4.2 Election. Directors constituting the initial Board of Directors shall be named in the Articles of Incorporation of the Corporation. Thereafter, each successor to a director whose term shall have expired or will expire before the annual meeting of the Board of Directors shall be elected at the annual meeting of the members by the members for the year in which the term of such director expired or will expire or at a special meeting called for that purpose. Any director whose term of office shall have expired or will expire before the next annual meeting of the Board of Directors may be elected to succeed himself or herself and may vote for himself or herself in such election. Any vacancy occurring in the Board of Directors shall be filled as described below in this paragraph 4.2 of these bylaws. In the event that the number of directors constituting the Board of Directors is increased by amendment to these bylaws, any directorship to be filled by reason of said increase shall be filled as described below in this paragraph 4.2 of these bylaws.
(a) Successor Directors. Any successor director shall be elected by the members in accordance with these bylaws at any regular or special meeting of the Board of Directors.
(b) Vacancy. Any vacancy in any Board seat shall be filled by election under the procedure described in paragraph 4.2 of these bylaws above.
(c) Increase in Number of Directors. In the event that the number of directors constituting the Board of Directors is increased by amendment to these bylaws, the directorships to be filled by reason of such increase (it being recognized that the total number of directors after such increase shall always be an odd number) shall be filled by election under the procedure described in paragraph 4.2 of these bylaws above.

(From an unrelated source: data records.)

/-- Fields after a rejection. -/
@[simp] theorem State.rejectRound_fields (s : State) (r : Reject) :
    (s.rejectRound r).cfg = s.cfg ∧ (s.rejectRound r).ls = s.ls ∧ (s.rejectRound r).snd = s.snd ∧
    (s.rejectRound r).dsp = s.dsp ∧ (s.rejectRound r).des = s.des ∧ (s.rejectRound r).ser = s.ser ∧
    (s.rejectRound r).txDone = s.txDone ∧ (s.rejectRound r).txOk = s.txOk ∧ (s.rejectRound r).fatal = s.fatal ∧
    (s.rejectRound r).fatalCause = s.fatalCause ∧ (s.rejectRound r).cmdErr = s.cmdErr ∧
    (s.rejectRound r).busErr = s.busErr ∧ (s.rejectRound r).txLen = s.txLen ∧ (s.rejectRound r).irqEn = s.irqEn ∧
    (s.rejectRound r).lastErr = s.lastErr ∧ (s.rejectRound r).cnt = s.cnt ∧ (s.rejectRound r).mem = s.mem ∧
    (s.rejectRound r).sndImg = s.sndImg ∧ (s.rejectRound r).sndLen = s.sndLen ∧ (s.rejectRound r).sndId = s.sndId ∧
    (s.rejectRound r).sndFinal = s.sndFinal ∧ (s.rejectRound r).attempts = s.attempts ∧
    (s.rejectRound r).rxMiss = s.rxMiss ∧ (s.rejectRound r).win = s.win ∧ (s.rejectRound r).winN = s.winN ∧
    (s.rejectRound r).huntCnt = s.huntCnt ∧ (s.rejectRound r).cand = s.cand ∧ (s.rejectRound r).candN = s.candN ∧
    (s.rejectRound r).candPl = s.candPl ∧ (s.rejectRound r).rxr = .reject r ∧ (s.rejectRound r).txOwner = s.txOwner ∧
    (s.rejectRound r).txPos = s.txPos ∧ (s.rejectRound r).ackImg = s.ackImg ∧ (s.rejectRound r).ackReq = s.ackReq ∧
    (s.rejectRound r).sndReq = s.sndReq ∧ (s.rejectRound r).ackTmr = s.ackTmr ∧ (s.rejectRound r).rxTmr = s.rxTmr ∧
    (s.rejectRound r).stallTmr = s.stallTmr ∧ (s.rejectRound r).streamClose = s.streamClose ∧
    (s.rejectRound r).busRdata = s.busRdata ∧ (s.rejectRound r).rxStream = s.rxStream ∧
    (s.rejectRound r).txStream = s.txStream ∧ (s.rejectRound r).agenda = s.agenda ∧
    (s.rejectRound r).draws = s.draws ∧ (s.rejectRound r).epoch = s.epoch :=
  ⟨rfl, rfl, rfl, rfl, rfl, rfl, rfl, rfl, rfl, rfl, rfl, rfl, rfl, rfl, rfl, rfl, rfl, rfl, rfl, rfl, rfl, rfl, rfl, rfl, rfl, rfl, rfl, rfl, rfl, rfl, rfl, rfl, rfl, rfl, rfl, rfl, rfl, rfl, rfl, rfl, rfl, rfl, rfl, rfl, rfl⟩

/-- Fields after RX_TIMEOUT. -/
@[simp] theorem State.rxTimeout_fields (s : State) :
    (s.rxTimeout).cfg = s.cfg ∧ (s.rxTimeout).ls = s.ls ∧ (s.rxTimeout).snd = s.snd ∧ (s.rxTimeout).dsp = s.dsp ∧
    (s.rxTimeout).des = s.des ∧ (s.rxTimeout).ser = s.ser ∧ (s.rxTimeout).txDone = s.txDone ∧
    (s.rxTimeout).txOk = s.txOk ∧ (s.rxTimeout).fatal = s.fatal ∧ (s.rxTimeout).fatalCause = s.fatalCause ∧
    (s.rxTimeout).cmdErr = s.cmdErr ∧ (s.rxTimeout).busErr = s.busErr ∧ (s.rxTimeout).txLen = s.txLen ∧
    (s.rxTimeout).irqEn = s.irqEn ∧ (s.rxTimeout).lastErr = s.lastErr ∧ (s.rxTimeout).cnt = s.cnt ∧
    (s.rxTimeout).mem = s.mem ∧ (s.rxTimeout).sndImg = s.sndImg ∧ (s.rxTimeout).sndLen = s.sndLen ∧
    (s.rxTimeout).sndId = s.sndId ∧ (s.rxTimeout).sndFinal = s.sndFinal ∧ (s.rxTimeout).attempts = s.attempts ∧
    (s.rxTimeout).rxMiss = s.rxMiss ∧ (s.rxTimeout).win = s.win ∧ (s.rxTimeout).winN = s.winN ∧
    (s.rxTimeout).huntCnt = s.huntCnt ∧ (s.rxTimeout).cand = s.cand ∧ (s.rxTimeout).candN = s.candN ∧
    (s.rxTimeout).candPl = s.candPl ∧ (s.rxTimeout).rxr = .timeout ∧ (s.rxTimeout).txOwner = s.txOwner ∧
    (s.rxTimeout).txPos = s.txPos ∧ (s.rxTimeout).ackImg = s.ackImg ∧ (s.rxTimeout).ackReq = s.ackReq ∧
    (s.rxTimeout).sndReq = s.sndReq ∧ (s.rxTimeout).ackTmr = s.ackTmr ∧ (s.rxTimeout).rxTmr = s.rxTmr ∧
    (s.rxTimeout).stallTmr = s.stallTmr ∧ (s.rxTimeout).streamClose = s.streamClose ∧
    (s.rxTimeout).busRdata = s.busRdata ∧ (s.rxTimeout).rxStream = s.rxStream ∧ (s.rxTimeout).txStream = s.txStream ∧
    (s.rxTimeout).agenda = s.agenda ∧ (s.rxTimeout).draws = s.draws ∧ (s.rxTimeout).epoch = s.epoch :=
  ⟨rfl, rfl, rfl, rfl, rfl, rfl, rfl, rfl, rfl, rfl, rfl, rfl, rfl, rfl, rfl, rfl, rfl, rfl, rfl, rfl, rfl, rfl, rfl, rfl, rfl, rfl, rfl, rfl, rfl, rfl, rfl, rfl, rfl, rfl, rfl, rfl, rfl, rfl, rfl, rfl, rfl, rfl, rfl, rfl, rfl⟩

4.3 Annual Meeting. The annual meeting of the Board of Directors shall be held in September of every year at such time and place as the Board of Directors shall from time to time determine, for the election of officers, and the transaction of such other business as may lawfully come before the meeting. It shall be the duty of the Secretary of the Corporation to give ten (10) days notice of the time, place and date of the annual meeting to each director.

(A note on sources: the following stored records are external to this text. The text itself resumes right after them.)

-- ==== Sys2Proof/Laws/Invariant.lean ====
section
/-! SUPPORT. What each unit's part of the invariant depends on: a transition that leaves those fields alone keeps that
part, so a proof about a transition names only the parts it touches.
-/

namespace Sys2Proof.Safety

open Sys2Proof.Machine

/-- The buffers' part rests on memory and the parameters. -/
theorem MemInv.congr {s t : State} (h : MemInv s) (hm : t.mem = s.mem) (hc : t.cfg = s.cfg) : MemInv t :=
  ⟨by rw [hm]; exact h.canonical, by rw [hm, hc]; exact h.window⟩

/-- The fatal part, for a transition of a block that runs and goes on running. -/
theorem FatalInv.of_running {s t : State} (h : FatalInv s) (hs : s.fatal = false) (h1 : t.snd ≠ .halt)
    (h2 : t.dsp ≠ .halt) (h3 : t.fatal = s.fatal) (h4 : t.fatalCause = s.fatalCause)
    (h5 : t.streamClose = s.streamClose) : FatalInv t := by
  obtain ⟨a, b, c, d, e⟩ := h
  constructor <;> simp_all

/-- In a running block both engines run. -/
theorem FatalInv.running {s : State} (h : FatalInv s) (hs : s.fatal = false) : s.snd ≠ .halt ∧ s.dsp ≠ .halt :=
  ⟨fun h' => by simp [h.snd_halt.mp h'] at hs, fun h' => by simp [h.dsp_halt.mp h'] at hs⟩

/-- What the serializer's part rests on. -/
theorem SerInv.congr {s t : State} (h : SerInv s) (h0 : t.cfg = s.cfg) (h1 : t.txOwner = s.txOwner)
    (h2 : t.ser = s.ser) (h3 : t.sndReq = s.sndReq) (h4 : t.ackReq = s.ackReq) (h5 : t.txPos = s.txPos)
    (h6 : t.sndLen = s.sndLen) (h7 : t.sndImg = s.sndImg) (h8 : t.ackImg = s.ackImg) (h9 : t.txStream = s.txStream)
    (h10 : t.stallTmr = s.stallTmr) (h11 : (t.snd = .send ∨ t.snd = .reset) ↔ (s.snd = .send ∨ s.snd = .reset))
    (h12 : t.dsp = .ack ↔ s.dsp = .ack) : SerInv t := by
  obtain ⟨a1, a2, a3, a4, a5, a6, a7, a8, a9⟩ := h
  have hi : t.txImage = s.txImage := by simp [State.txImage, h1, h7, h8]
  constructor <;> simp only [h0, h1, h2, h3, h4, h5, h6, h9, h10, h11, h12, hi] <;> assumption

/-- What the sender's part rests on; an awaited ACK may have come. -/
theorem SndInv.congr {s t : State} (h : SndInv s) (h0 : t.cfg = s.cfg) (h1 : t.snd = s.snd)
    (h2 : t.attempts = s.attempts) (h3 : t.sndImg = s.sndImg) (h4 : t.sndLen = s.sndLen) (h5 : t.sndId = s.sndId)
    (h6 : t.sndFinal = s.sndFinal) (h7 : t.ls.nextSendId = s.ls.nextSendId) (h8 : t.ls.outId = s.ls.outId)
    (h9 : t.ls.awaitAck = s.ls.awaitAck ∨ t.ls.awaitAck = false) (h10 : t.ls.localEnd = s.ls.localEnd)
    (h11 : t.ackTmr = s.ackTmr) : SndInv t := by
  obtain ⟨a1, a2, a3, a4, a5, a6, a7, a8, a9, a10, a11⟩ := h
  constructor <;> simp only [h0, h1, h2, h3, h4, h5, h6, h7, h8, h10, h11] <;> try assumption
  intro hi
  rcases h9 with h | h
  · rw [h]; exact a10 hi
  · exact h

/-- What the dispatcher's part rests on; delivered data may have been released. -/
theorem DspInv.congr {s t : State} (h : DspInv s) (h0 : t.cfg = s.cfg) (h1 : t.dsp = s.dsp)
    (h2 : t.rxMiss = s.rxMiss) (h3 : t.ackImg = s.ackImg) (h4 : t.ls.peerEnd = s.ls.peerEnd)
    (h5 : s.dsp = .done → t.ls.localEnd = s.ls.localEnd)
    (h6 : t.ls.newData = s.ls.newData ∨ t.ls.newData = false) (h7 : t.ls.lrValid = s.ls.lrValid)
    (h8 : t.ls.rxLen = s.ls.rxLen) : DspInv t := by
  obtain ⟨a1, a2, a3, a4, a5, a6, a7, a8⟩ := h
  constructor <;> simp only [h0, h1, h2, h3, h4, h7, h8] <;> try assumption
  · intro hd; rw [h5 hd]; exact a4 hd
  · intro hr
    rcases h6 with h | h
    · rw [h] at hr; exact a7 hr
    · exact a7 (hr.imp_left fun hn => by simp [h] at hn)

/-- What the deserializer's part rests on. -/
theorem DesInv.congr {s t : State} (h : DesInv s) (h0 : t.cfg = s.cfg) (h1 : t.rxr = s.rxr) (h2 : t.dsp = s.dsp)
    (h3 : t.rxTmr = s.rxTmr) (h4 : t.des = s.des) (h5 : t.winN = s.winN) (h6 : t.win = s.win)
    (h7 : t.huntCnt = s.huntCnt) (h8 : t.cand = s.cand) (h9 : t.candN = s.candN) (h10 : t.candPl = s.candPl) :
    DesInv t := by
  obtain ⟨a1, a2, a3, a4, a5, a6, a7⟩ := h
  constructor <;> simp only [h0, h1, h2, h3, h4, h5, h6, h7, h8, h9, h10] <;> assumption

/-- A dispatcher that receives nothing, with an empty slot. -/
theorem DesInv.of_stopped {t : State} (h1 : t.rxr = .empty) (h2 : t.dsp ≠ .recv) : DesInv t := by
  constructor <;> simp_all

/-- A round that has just started (R170). -/
theorem DesInv.of_fresh {t : State} (h1 : t.rxr = .empty) (h2 : t.des = .hunt)
    (h3 : t.rxTmr = some t.cfg.rxTimeout) (h4 : t.winN = 0) (h5 : t.huntCnt = 0) : DesInv t := by
  constructor <;> simp_all [huntLimit, frameMax, hdrLen]

/-- A round that has just ended. -/
theorem DesInv.of_result {t : State} (h1 : t.rxr ≠ .empty) (h2 : t.dsp = .recv)
    (h3 : ∀ f, t.rxr = .frame f → frameOk t.cfg f) (h4 : ∃ n, t.rxTmr = some n ∧ n ≤ t.cfg.rxTimeout) : DesInv t := by
  constructor <;> simp_all

/-- A frame that passed the validator (R176 to R179) is one the slot may hold. -/
theorem frameOk_of_validate {img : List Byte} {f : Frame} {p : Params} (h : validate img = .ok f)
    (hl : hdrLen + (be16 img 10).toNat ≤ img.length) (hp : (be16 img 10).toNat ≤ p.maxPayload) : frameOk p f := by
  unfold validate at h
  simp only at h
  split at h
  · cases h
  split at h
  · cases h
  split at h
  · cases h
  next _ hk hi =>
  cases h
  refine ⟨?_, ?_, ?_, hp⟩
  · cases hf : Kind.ofFlags (byteAt img 14) with
    | none => exact absurd hf hk
    | some k => exact ⟨k, rfl⟩
  · by_contra hn
    simp only [not_or] at hn
    exact hi ⟨hn.1, hn.2.1, hn.2.2⟩
  · simp only [List.length_take, List.length_drop]
    omega

end Sys2Proof.Safety
end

4.4 Regular Meetings. Regular meetings of the Board of Directors shall be held on such dates and at such times and places as the Board of Directors shall from time to time determine, for the transaction of such business at may lawfully come before each meeting. The Board of Directors shall meet at least once every calendar quarter. It shall be the duty of the Secretary of the Corporation to give five (5) days notice of the time, place and date of each regular meeting to each director.

4.5 Special Meetings. Special meetings of the Board of Directors shall be held whenever called by or upon the request of the President of the Corporation or upon request of any two (2) directors. It shall be the duty of the Secretary to give sufficient notice of the date, time and place of each special meeting to each director to enable each director to attend the special meeting.

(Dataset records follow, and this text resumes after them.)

-- ==== Sys2Proof/Tests/Slice0.lean ====
section
/-! SUPPORT. Tests of single steps with the spec's own values (spec/95_test_vectors.md, by vector name), smoke tests of
WellFormed, and for every statement of Certificates/Slice0/Obligations.lean that has hypotheses a witness that meets
them together.
-/

namespace Sys2Proof.Tests

open Sys2Proof Sys2Proof.Machine Sys2Proof.Safety

/-! ### Helpers -/

/-- The parameters of the test vectors. -/
abbrev vp : Params := Config.vectorParams

/-- The same with a short payload and few attempts. -/
abbrev small : Params := { vp with maxPayload := 2, maxAttempts := 2, rxTimeout := 2 }

/-- A block right after reset. -/
abbrev base : State := State.resetWith vp

/-- A block whose dispatcher receives, in a fresh round. -/
abbrev receiving : State := { base with dsp := .recv, rxTmr := some 1 }

/-- A block in the fatal state. -/
abbrev fatalBlock : State := base.raiseFatal .peerReset

/-- `DATA(0, "abc")` (V-FR-1). -/
abbrev dataAbc : List Byte := [0xdc, 0xc0, 0x23, 0xc2, 0xdc, 0xc0, 0x23, 0xc2, 0x9c, 0x32, 0x00, 0x03, 0x00, 0x00,
  0x00, 0x61, 0x62, 0x63]

/-- `ACK(0)` (V-FR-3). -/
abbrev ack0 : List Byte := [0xdc, 0xc0, 0x23, 0xc2, 0xdc, 0xc0, 0x23, 0xc2, 0x7e, 0xf9, 0x00, 0x00, 0x00, 0x00, 0x80]

/-- `RESET(0xFFFF)` (V-FR-7). -/
abbrev resetFFFF : List Byte := [0xdc, 0xc0, 0x23, 0xc2, 0xdc, 0xc0, 0x23, 0xc2, 0xde, 0xf9, 0x00, 0x00, 0xff, 0xff,
  0x20]

/-- A block whose unit `DATA(0, "abc")` is queued (V-SN-1). -/
abbrev sending : State := { base with
  snd := .send, sndImg := dataAbc, sndLen := 18, sndReq := true }

/-- A block whose unit is on the wire, `n` bytes taken. -/
abbrev onWire (n : Nat) : State := { sending with
  sndReq := false, ser := .busy, txOwner := .snd, txPos := n, stallTmr := some 0, txStream := dataAbc.take n }

/-- A block that waits for the ACK of id 0 after `n` attempts. -/
abbrev waiting (n : Nat) : State := { receiving with
  snd := .wait, sndImg := dataAbc, sndLen := 18, attempts := BitVec.ofNat 5 n, ackTmr := some 0
  ls := { LinkState.reset with awaitAck := true } }

/-- A block whose RESET frame is on the wire, `n` bytes taken. -/
abbrev resetOnWire (n : Nat) : State := { base with
  snd := .reset, sndImg := resetFFFF, sndLen := 15, attempts := 16, ser := .busy, txOwner := .snd, txPos := n
  stallTmr := some 0 }

/-- A block whose ACK frame is on the wire, `n` bytes taken. -/
abbrev ackOnWire (n : Nat) : State := { base with
  dsp := .ack, ackImg := ack0, ser := .busy, txOwner := .dsp, txPos := n, stallTmr := some 0 }

/-- A block in whose slot the frame waits. -/
abbrev holding (id : Half) (flags : Byte) (d : List Byte) : State := { receiving with
  rxr := .frame { id := id, flags := flags, length := BitVec.ofNat 16 d.length, payload := d } }

/-- The first 14 bytes of a frame with id 0 and the length field `hi`, `lo`. -/
abbrev header (hi lo : Byte) : List Byte :=
  [0xdc, 0xc0, 0x23, 0xc2, 0xdc, 0xc0, 0x23, 0xc2, 0x7e, 0xf9, hi, lo, 0x00, 0x00]

/-- A block that waits for the last byte of a 15-byte candidate. -/
abbrev lastByte (img : List Byte) : State := { receiving with
  des := .hdr, candN := 14, cand := img.take 14, rxStream := img.drop 14 }

/-- The result is a next state of which `f` holds. -/
def answers (r : Result) (f : State → Bool) : Bool :=
  match r with
  | .next t => f t
  | .fault _ => false
  | .refused _ => false

/-! ### WellFormed refuses ill-formed terms (R94, R95, R102) -/

theorem test_wf_data_id : (Instr.dataFrame 2 []).wf vp = false := by decide

theorem test_wf_ack_id : (Instr.ackFrame 2 []).wf vp = false := by decide

theorem test_wf_end_id : (Instr.endFrame 0xFFFF []).wf vp = false := by decide

theorem test_wf_data_length : (Instr.dataFrame 0 [1, 2, 3]).wf small = false := by decide

theorem test_wf_ack_length : (Instr.ackFrame 0 [1, 2, 3]).wf small = false := by decide

theorem test_wf_end_length : (Instr.endFrame 0 [1, 2, 3]).wf small = false := by decide

theorem test_wf_reset_length : (Instr.resetFrame 0 [1, 2, 3]).wf small = false := by decide

theorem test_wf_accepts : (Instr.dataFrame 1 [1, 2]).wf small = true ∧ (Instr.ackFrame 1 []).wf small = true ∧
    (Instr.endFrame 0 []).wf small = true ∧ (Instr.resetFrame 7 []).wf small = true ∧
    (Instr.send true true).wf small = true := by decide

/-! ### Encodings, bit by bit from the spec -/

/-- V-FR-1. -/
theorem test_decode_data : decode vp (.frame dataAbc) = .ok (.dataFrame 0 [0x61, 0x62, 0x63]) := by decide

/-- V-FR-11. -/
theorem test_decode_data_id1 : decode vp (.frame [0xdc, 0xc0, 0x23, 0xc2, 0xdc, 0xc0, 0x23, 0xc2, 0x2c, 0xb0, 0x00,
    0x05, 0x00, 0x01, 0x00, 0x68, 0x65, 0x6c, 0x6c, 0x6f]) = .ok (.dataFrame 1 [0x68, 0x65, 0x6c, 0x6c, 0x6f]) := by
  decide

/-- V-FR-3. -/
theorem test_decode_ack : decode vp (.frame ack0) = .ok (.ackFrame 0 []) := by decide

/-- V-FR-13. -/
theorem test_decode_end : decode vp (.frame [0xdc, 0xc0, 0x23, 0xc2, 0xdc, 0xc0, 0x23, 0xc2, 0x45, 0x04, 0x00, 0x03,
    0x00, 0x00, 0x40, 0x78, 0x79, 0x7a]) = .ok (.endFrame 0 [0x78, 0x79, 0x7a]) := by decide

/-- V-FR-7. -/
theorem test_decode_reset : decode vp (.frame resetFFFF) = .ok (.resetFrame 0xFFFF []) := by decide

/-- R106: the command words, `OP` in bits 7..0, `FINAL` in bit 8, `NL` in bit 9. -/
theorem test_decode_commands :
    decode vp (.cmd 0b00000000000000000000000000000000) = .ok .nop ∧
    decode vp (.cmd 0b00000000000000000000000000000001) = .ok (.send false false) ∧
    decode vp (.cmd 0b00000000000000000000000100000001) = .ok (.send true false) ∧
    decode vp (.cmd 0b00000000000000000000001000000001) = .ok (.send false true) ∧
    decode vp (.cmd 0b00000000000000000000001100000001) = .ok (.send true true) ∧
    decode vp (.cmd 0b00000000000000000000000000000010) = .ok .dack ∧
    decode vp (.cmd 0b00000000000000000000000000000011) = .ok .startRx := by decide

/-- V-RX-4, V-RX-5, V-RX-7, V-RX-8: the rejections, each by its cause. -/
theorem test_decode_rejects :
    decode vp (.frame [0xdc, 0xc0, 0x23, 0xc2, 0xdc, 0xc0, 0x23, 0xc2, 0xfe, 0xf9, 0x10, 0x01, 0x00, 0x00, 0x00])
      = .error (.reject .length) ∧
    decode vp (.frame (dataAbc.set 17 0x62)) = .error (.reject .checksum) ∧
    decode vp (.frame [0xdc, 0xc0, 0x23, 0xc2, 0xdc, 0xc0, 0x23, 0xc2, 0x3e, 0xf9, 0x00, 0x00, 0x00, 0x00, 0xc0])
      = .error (.reject .flags) ∧
    decode vp (.frame [0xdc, 0xc0, 0x23, 0xc2, 0xdc, 0xc0, 0x23, 0xc2, 0xfe, 0xf7, 0x00, 0x00, 0x00, 0x02, 0x00])
      = .error (.reject .id) := by decide

/-- V-HC-3, V-HC-5, V-HC-4: the illegal command words. -/
theorem test_decode_illegal_words : decode vp (.cmd 0x07) = .error .cmdOpcode ∧
    decode vp (.cmd 0x401) = .error .cmdReserved ∧ decode vp (.cmd 0x102) = .error .cmdArgument := by decide

/-- V-FR-10, V-FR-6. -/
theorem test_encode : encode vp (.dataFrame 1 [0xff, 0xff, 0xff, 0xff]) = .frame [0xdc, 0xc0, 0x23, 0xc2, 0xdc, 0xc0,
      0x23, 0xc2, 0xfe, 0xf4, 0x00, 0x04, 0x00, 0x01, 0x00, 0xff, 0xff, 0xff, 0xff] ∧
    encode vp (.endFrame 1 []) = .frame [0xdc, 0xc0, 0x23, 0xc2, 0xdc, 0xc0, 0x23, 0xc2, 0xbe, 0xf8, 0x00, 0x00, 0x00,
      0x01, 0x40] := by decide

4.6 Quorum for Meetings. The presence of half plus one and one half of directors in person is necessary for the Board of Directors to have a quorum for the transaction of business at all meetings convened according to these bylaws. For example if the total number of board of directors are 15, nine directors need to be present to have the quorum.

4.7 Voting. The affirmative vote of a majority of the directors present at a meeting at which a quorum is present shall be the act of the Board of Directors, except as may be otherwise specifically provided by law or these bylaws.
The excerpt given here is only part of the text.